◆ About this task
Go from the first line below to the one with "theorem txStart : Statement" and print each line exactly.

◆ Stored data
-- ==== Sys2Proof/Machine/ButtonSampler.lean ====
section
/-! DEFINITION. The meanings of the button sampler's instructions (spec/40_button_sampler.md R121 to R123). -/

namespace Sys2Proof.Machine

/-- `POLL` (R121). -/
def execPoll (s : State) : Host.Outcome State Fault Refusal := runCycle opPoll s

/-- `DEBOUNCE` (R122). -/
def execDebounce (s : State) : Host.Outcome State Fault Refusal := runCycle opDebounce s

/-- `CONFIRM` (R123), which holds ADVANCE (R140). -/
def execConfirm (s : State) : Host.Outcome State Fault Refusal := runCycle opConfirm s

end Sys2Proof.Machine
end

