-- ==== Sys2Proof/Laws/PerInstr.lean ====
section
/-! SUPPORT. Per-instruction laws. `InTable`: the code an instruction encodes to belongs to exactly one row of the opcode
table in its format, and that row bears the instruction's mnemonic (spec/30_encoding.md R91, R96). -/

namespace Sys2Proof.Laws.InTable

/-- Exactly one row of the instruction's format takes its code, and it is the instruction's own. -/
@[reducible] def Statement (i : Instr) : Prop := (rowsOf i.format (encode i)).map (fun row => row.mnemonic) = [i.mnemonic]

theorem breatheRed : Statement .breatheRed := by decide
theorem breatheYellow : Statement .breatheYellow := by decide
theorem breatheGreen : Statement .breatheGreen := by decide
theorem breatheCyan : Statement .breatheCyan := by decide
theorem breatheBlue : Statement .breatheBlue := by decide
theorem breathePurple : Statement .breathePurple := by decide
theorem breatheWhite : Statement .breatheWhite := by decide
theorem rainbowChase : Statement .rainbowChase := by decide
theorem off (x : BitVec 3) : Statement (.off x) := by revert x; decide
theorem clear : Statement .clear := by decide
theorem poll : Statement .poll := by decide
theorem debounce : Statement .debounce := by decide
theorem confirm : Statement .confirm := by decide
theorem passInit : Statement .passInit := by decide
theorem fill : Statement .fill := by decide
theorem txStart : Statement .txStart := by decide
theorem txWait : Statement .txWait := by decide
theorem delay : Statement .delay := by decide
theorem step : Statement .step := by decide
theorem unusedSeqA (x : BitVec 1) : Statement (.unusedSeqA x) := by revert x; decide
theorem unusedSeqC (x : BitVec 2) : Statement (.unusedSeqC x) := by revert x; decide

end Sys2Proof.Laws.InTable
end

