/-- The outcomes of a cycle without reset: the condition, the state it is taken in, and the next state as register writes.
`s` is the state after the read port's latch and the passing of the cycle. -/
inductive CycleTo (inp : Inputs) (s : State) : State → Prop
  | sweepNext (x : Pixel) (hseq : s.seq = seqClear ∨ s.seq = seqFill ∧ s.mode ≠ 7) (h : ¬ fillOver s) :
      CycleTo inp s
        { s with
          fb := storePixel s.params.n (some s.fidxReg.toNat) x s.fb
          fidx := BitVec.ofNat 16 (s.fidxReg.toNat + 1) }
  | sweepEnd (x : Pixel) (after : Code) (hafter : after = seqPoll ∨ after = seqTxStart) (h : fillOver s) :
      CycleTo inp s
        { s with fb := storePixel s.params.n (some s.fidxReg.toNat) x s.fb, fidx := 0, seq := after }
  | pollCandidate (hseq : s.seq = seqPoll) (h : isCandidate s inp.btn) :
      CycleTo inp s
        { s with btnCand := inp.btn, dly := BitVec.ofNat 8 s.params.debounceTicks, seq := seqDebounce }
  | pollReturn (hseq : s.seq = seqPoll) (h : ¬ isCandidate s inp.btn) :
      CycleTo inp s
        { s with
          btnCand := inp.btn, btnAcc := if releasesAccepted s inp.btn then btnIdle else s.btnAcc
          seq := pollReturn s, mid := false }
  | waiting (hseq : s.seq = seqDebounce ∨ s.seq = seqDelay ∨ s.seq = seqTxWait) : CycleTo inp s s
  | waitTick (hseq : s.seq = seqDebounce ∨ s.seq = seqDelay) (h : ¬ waitOver s) :
      CycleTo inp s { s with dly := BitVec.ofNat 8 (s.dly.toNat - 1) }
  | debounceEnd (hseq : s.seq = seqDebounce) (h : waitOver s) : CycleTo inp s { s with dly := 0, seq := seqConfirm }
  | delayEnd (hseq : s.seq = seqDelay) (h : waitOver s) : CycleTo inp s { s with dly := 0, seq := seqStep }
  | confirmEdge (hseq : s.seq = seqConfirm) (h : isEdge s inp.btn) :
      CycleTo inp s
        { s with
          mode := nextMode s.mode, head := 0, btnCand := inp.btn, btnAcc := inp.btn, seq := seqPassInit, mid := false }
  | confirmReturn (hseq : s.seq = seqConfirm) (h : ¬ isEdge s inp.btn) :
      CycleTo inp s { s with btnCand := inp.btn, seq := Machine.pollReturn s, mid := false }
  | passInit (hseq : s.seq = seqPassInit) :
      CycleTo inp s { s with phase := 0, dir := false, sub := 0, fidx := 0, seq := seqFill }
  | fillHead (x : Pixel) (hseq : s.seq = seqFill) (hmode : s.mode = 7) :
      CycleTo inp s { s with fb := storePixel s.params.n (some s.headReg.toNat) x s.fb, seq := seqTxStart }
  | txStart (hseq : s.seq = seqTxStart) : CycleTo inp s { s with seq := seqTxWait }
  | txDoneOff (hseq : s.seq = seqTxWait) : CycleTo inp s { s with seq := seqPoll }
  | txDoneDelay (hseq : s.seq = seqTxWait) (r : Render) (d : Byte) (hd : frameDelay r s.params = some d) :
      CycleTo inp s { s with dly := d, seq := seqDelay }
  | stepBreathe (hseq : s.seq = seqStep) (q : BreatheNext) (hq : q = breatheStep s.params s.dir s.phase) :
      CycleTo inp s
        { s with
          dir := q.dir, phase := q.phase, mid := endMid q.done s.params s.mid, seq := endSeq q.done s.params }
  | stepChase (hseq : s.seq = seqStep) (q : ChaseNext) (hq : q = chaseStep s.params s.phase s.sub s.headReg) :
      CycleTo inp s
        { s with
          phase := q.phase, sub := q.sub, head := q.head
          mid := endMid q.done s.params s.mid, seq := endSeq q.done s.params }
  | passEnd (hseq : s.seq = seqStep ∨ 10 ≤ s.seq.toNat) : CycleTo inp s { s with mid := false, seq := seqPoll }

theorem sweepCycle_cycleTo {x : Pixel} {after : Code} {s : State}
    (hseq : s.seq = seqClear ∨ s.seq = seqFill ∧ s.mode ≠ 7) (hafter : after = seqPoll ∨ after = seqTxStart)
    (inp : Inputs) : CycleTo inp s (sweepCycle x after s) := by
  by_cases h : fillOver s
  · rw [sweepCycle_of_fillOver h]
    exact .sweepEnd x after hafter h
  · rw [sweepCycle_of_not_fillOver h]
    exact .sweepNext x hseq h
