-- ==== Sys2Proof/Machine/Store.lean ====
section
/-! DEFINITION. The plain operations on tables, byte memories, bit fields and little-endian words (R7, R8). -/

namespace Sys2Proof.Machine

/-! ### Tables -/

/-- The thing numbered k, if listed. -/
def Tab.get? {α : Type} : Table α → Nat → Option α
  | [], _ => none
  | (j, x) :: t, k => if j = k then some x else Tab.get? t k

/-- The thing numbered k, or d where unlisted. -/
def Tab.get {α : Type} (t : Table α) (k : Nat) (d : α) : α := (Tab.get? t k).getD d

/-- The table with x at k. -/
def Tab.set {α : Type} : Table α → Nat → α → Table α
  | [], k, x => [(k, x)]
  | (j, y) :: t, k, x =>
    if k < j then (k, x) :: (j, y) :: t
    else if k = j then (k, x) :: t
    else (j, y) :: Tab.set t k x

/-- The table without k. -/
def Tab.erase {α : Type} (t : Table α) (k : Nat) : Table α := t.filter (fun e => e.1 != k)

/-- The numbers listed. -/
def Tab.keys {α : Type} (t : Table α) : List Nat := t.map (·.1)

/-- The table with every listed thing changed. -/
def Tab.mapVals {α : Type} (f : α → α) (t : Table α) : Table α := t.map (fun e => (e.1, f e.2))

/-- The smallest of the numbers below n not listed. -/
def Tab.lowestFree {α : Type} (t : Table α) (n : Nat) : Option Nat :=
  (List.range n).find? (fun k => (Tab.get? t k).isNone)

/-! ### Byte memories -/

/-- The byte at a; a byte never listed reads zero (R447 step 4, R460, R485; log entry 4). -/
def Mem.read : Memory → Nat → Byte
  | [], _ => 0
  | (b, x) :: m, a => if b = a then x else Mem.read m a

/-- The memory without the byte at a. -/
def Mem.drop : Memory → Nat → Memory
  | [], _ => []
  | (b, x) :: m, a => if b = a then m else if a < b then (b, x) :: m else (b, x) :: Mem.drop m a

/-- The memory with the byte x listed at a, in address order. -/
def Mem.put : Memory → Nat → Byte → Memory
  | [], a, x => [(a, x)]
  | (b, y) :: m, a, x =>
    if a < b then (a, x) :: (b, y) :: m
    else if a = b then (a, x) :: m
    else (b, y) :: Mem.put m a x

/-- Writes a byte, keeping the canonical form: a zero byte is not listed. -/
def Mem.write (m : Memory) (a : Nat) (x : Byte) : Memory := if x = 0 then Mem.drop m a else Mem.put m a x

/-- The canonical form: addresses strictly rising, no zero byte listed. -/
abbrev Mem.wf (m : Memory) : Prop := m.Pairwise (fun c d => c.1 < d.1) ∧ ∀ c ∈ m, c.2 ≠ 0

/-- Sets every byte in [lo, hi) to zero. -/
def Mem.clear (m : Memory) (lo hi : Nat) : Memory := m.filter (fun c => c.1 < lo || hi ≤ c.1)

/-- The n bytes from a on. -/
def Mem.bytes (m : Memory) (a n : Nat) : List Byte := (List.range n).map (fun i => Mem.read m (a + i))

/-- Writes bytes from a on. -/
def Mem.writeBytes : Memory → Nat → List Byte → Memory
  | m, _, [] => m
  | m, a, x :: xs => Mem.writeBytes (Mem.write m a x) (a + 1) xs

/-! ### Numbers, bytes and fields -/

/-- The number that little-endian bytes hold (R8). -/
def leNat : List Byte → Nat
  | [] => 0
  | x :: xs => x.toNat + 256 * leNat xs

/-- The n low bytes of a number, little-endian (R8). -/
def natLe : Nat → Nat → List Byte
  | 0, _ => []
  | n + 1, v => BitVec.ofNat 8 v :: natLe n (v / 256)

/-- The n low bytes of a number, most significant first. -/
def natBe (n v : Nat) : List Byte := (natLe n v).reverse

/-- The number that most-significant-first bytes hold. -/
def beNat (l : List Byte) : Nat := leNat l.reverse

/-- Bits [hi:lo] of a number (R7). -/
def bits (v hi lo : Nat) : Nat := (v / 2 ^ lo) % 2 ^ (hi + 1 - lo)

/-- Bit n of a number (R7). -/
def bit (v n : Nat) : Bool := (v / 2 ^ n) % 2 == 1

/-- v with bits [hi:lo] replaced by x. -/
def setBits (v hi lo x : Nat) : Nat :=
  v - bits v hi lo * 2 ^ lo + (x % 2 ^ (hi + 1 - lo)) * 2 ^ lo

/-- A number read as two's complement of the given width. -/
def signed (width v : Nat) : Int :=
  let u := v % 2 ^ width
  if 2 * u < 2 ^ width then (u : Int) else (u : Int) - (2 ^ width : Nat)

/-- An integer reduced to a natural number of the given width, two's complement. -/
def unsigned (width : Nat) (v : Int) : Nat := (v % (2 ^ width : Nat)).toNat

/-- Field [hi:lo] of a 64-bit register as a number. -/
def fld (r : DWord) (hi lo : Nat) : Nat := bits r.toNat hi lo

/-- A 64-bit register with field [hi:lo] set. -/
def setFld (r : DWord) (hi lo x : Nat) : DWord := BitVec.ofNat 64 (setBits r.toNat hi lo x)

/-- 1 for true. -/
def b2n (b : Bool) : Nat := if b then 1 else 0

/-- Ceiling division. -/
def ceilDiv (a b : Nat) : Nat := (a + b - 1) / b

/-- The little-endian number in n bytes of a byte list at an offset; bytes past its end read zero. -/
def leAt (l : List Byte) (off n : Nat) : Nat := leNat ((l.drop off).take n)

/-- Bytes of a list at an offset, padded with zero to n. -/
def sliceAt (l : List Byte) (off n : Nat) : List Byte :=
  let x := (l.drop off).take n
  x ++ List.replicate (n - x.length) 0

/-- Replaces the element at index i. -/
def setAt {α : Type} : List α → Nat → α → List α
  | [], _, _ => []
  | _ :: l, 0, x => x :: l
  | y :: l, i + 1, x => y :: setAt l i x

/-- Removes the element at index i. -/
def dropAt {α : Type} : List α → Nat → List α
  | [], _ => []
  | _ :: l, 0 => l
  | y :: l, i + 1 => y :: dropAt l i

end Sys2Proof.Machine
end

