/-- The first pass with a row left, and the passes once that row has streamed. -/
def nextRow : List SubPass → Option (SubPass × StreamRow × List SubPass)
  | [] => none
  | u :: rest => match u.rows with
    | [] => nextRow rest
    | r :: more => some (u, r, { u with rows := more, entered := true } :: rest)

/-- FOLD: the next stream row of the earliest pass taken crosses the cells, and the fold unit adds its sums (R112, R116, R117).
Log entry 105 (DESIGN CHOICE). -/
def State.fold (s : State) (p a : Nat) : State :=
  let w := s.work p
  let x := w.array a
  match x.taken with
  | [] => s
  | t :: rest =>
    match nextRow t.subs with
    | none => s
    | some (u0, r, subs) =>
      let u := { u0 with cols := x.weights u0 }
      let y := u.foldRow r x.acc
      let prods := (u.cols.map (fun c => ungated (lfmt u.fmt) r.codes c.codes)).foldl (· + ·) 0
      let x1 := { x.front u0 with acc := y.1, taken := { t with subs := subs } :: rest }
      let s1 := s.setWork p (w.setArray a x1.load)
      let s2 := ((s1.count p (8 * a) 1).count p (8 * a + 5) prods).count p (8 * a + 6) (u.kv * u.cols.length - prods)
      let s3 := s2.count p (8 * a + 7) y.2
      match s3.disp? (w.cidOf t.entry.block) with
      | none => s3
      | some d => s3.activity (p / 48) [d.ctx] (productUnits u.fmt * prods)

/-- The rows of an MDRAIN or MZERO: entries of the columns named, by row. -/
def accEntries (m : MxEntry) : List (Nat × List Nat) :=
  let base := 32768 * fld m.w 22 22
  let width := 64 * prodP (dFmt m.w)
  (List.range (exRows m.opB)).map (fun r =>
    (r, (List.range (exNv m.opB)).map (fun n => base + width * (exAcc m.opB + r) + n)))

/-- The deck bytes an MDRAIN writes, by stored row. -/
def drainRows (m : MxEntry) : List (Int × Int) :=
  if wOp m.w = 0xA2 then (List.range (exRows m.opB)).map (fun r =>
    (((opData m.opA + r * opPitch m.opA : Nat) : Int), ((opData m.opA + r * opPitch m.opA + 4 * exNv m.opB : Nat) : Int)))
  else []

/-- Runs the accumulator queue's head (R134): MDRAIN writes its rows to the deck as binary32, and clears them under CLRA;
MZERO clears. -/
def State.runAcc (s : State) (p a : Nat) (m : MxEntry) : State :=
  let acc := ((s.work p).array a).acc
  let drain := wOp m.w == 0xA2
  let es := accEntries m
  let s1 := if drain then es.foldl (fun t e =>
      t.deckPut p (opData m.opA + e.1 * opPitch m.opA) (e.2.flatMap (fun k => natLe 4 (Tab.get acc k 0).toNat))) s else s
  let clear := !drain || fld m.w 23 23 == 1
  let w := s1.work p
  let x := w.array a
  let gone := es.flatMap (·.2)
  if clear then s1.setWork p (w.setArray a { x with acc := x.acc.filter (fun e => !gone.contains e.1) }) else s1

/-- PASS_COMPLETE: the earliest pass taken whose last fold is done completes; else the head of the accumulator queue runs,
once nothing holds it back (R139 to R141). Log entry 105 (DESIGN CHOICE). -/
def State.passComplete (s : State) (p a : Nat) : State :=
  let w := s.work p
  let x := w.array a
  let drainHead : State :=
    match x.accq with
    | [] => s
    | m :: rest =>
      if !(s.core p).running || w.blocked m.stamp m.envs || x.waits m then s
      else
        let s1 := (s.setWork p (w.setArray a { x with accq := rest })).runAcc p a m
        (match s1.disp? (w.cidOf m.block) with
        | none => s1
        | some d => s1.deckUnits p d.ctx (rangeRows (drainRows m))).pumpAll p
  match x.taken with
  | t :: rest =>
    if (nextRow t.subs).isNone then (s.setWork p (w.setArray a { x with taken := rest })).pumpAll p else drainHead
  | [] => drainHead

◆ Output of the task
-- ==== Sys2Proof/Machine/ButtonSampler.lean ====
section
/-! DEFINITION. The meanings of the button sampler's instructions (spec/40_button_sampler.md R121 to R123). -/

namespace Sys2Proof.Machine

/-- `POLL` (R121). -/
def execPoll (s : State) : Host.Outcome State Fault Refusal := runCycle opPoll s

/-- `DEBOUNCE` (R122). -/
def execDebounce (s : State) : Host.Outcome State Fault Refusal := runCycle opDebounce s

/-- `CONFIRM` (R123), which holds ADVANCE (R140). -/
def execConfirm (s : State) : Host.Outcome State Fault Refusal := runCycle opConfirm s

end Sys2Proof.Machine
end

-- ==== Sys2Proof/Laws/PerInstr.lean ====
section
/-! SUPPORT. Per-instruction laws. `InTable`: the code an instruction encodes to belongs to exactly one row of the opcode
table in its format, and that row bears the instruction's mnemonic (spec/30_encoding.md R91, R96). -/

namespace Sys2Proof.Laws.InTable

/-- Exactly one row of the instruction's format takes its code, and it is the instruction's own. -/
@[reducible] def Statement (i : Instr) : Prop := (rowsOf i.format (encode i)).map (fun row => row.mnemonic) = [i.mnemonic]

theorem breatheRed : Statement .breatheRed := by decide
theorem breatheYellow : Statement .breatheYellow := by decide
theorem breatheGreen : Statement .breatheGreen := by decide
theorem breatheCyan : Statement .breatheCyan := by decide
theorem breatheBlue : Statement .breatheBlue := by decide
theorem breathePurple : Statement .breathePurple := by decide
theorem breatheWhite : Statement .breatheWhite := by decide
theorem rainbowChase : Statement .rainbowChase := by decide
theorem off (x : BitVec 3) : Statement (.off x) := by revert x; decide
theorem clear : Statement .clear := by decide
theorem poll : Statement .poll := by decide
theorem debounce : Statement .debounce := by decide
theorem confirm : Statement .confirm := by decide
theorem passInit : Statement .passInit := by decide
theorem fill : Statement .fill := by decide
theorem txStart : Statement .txStart := by decide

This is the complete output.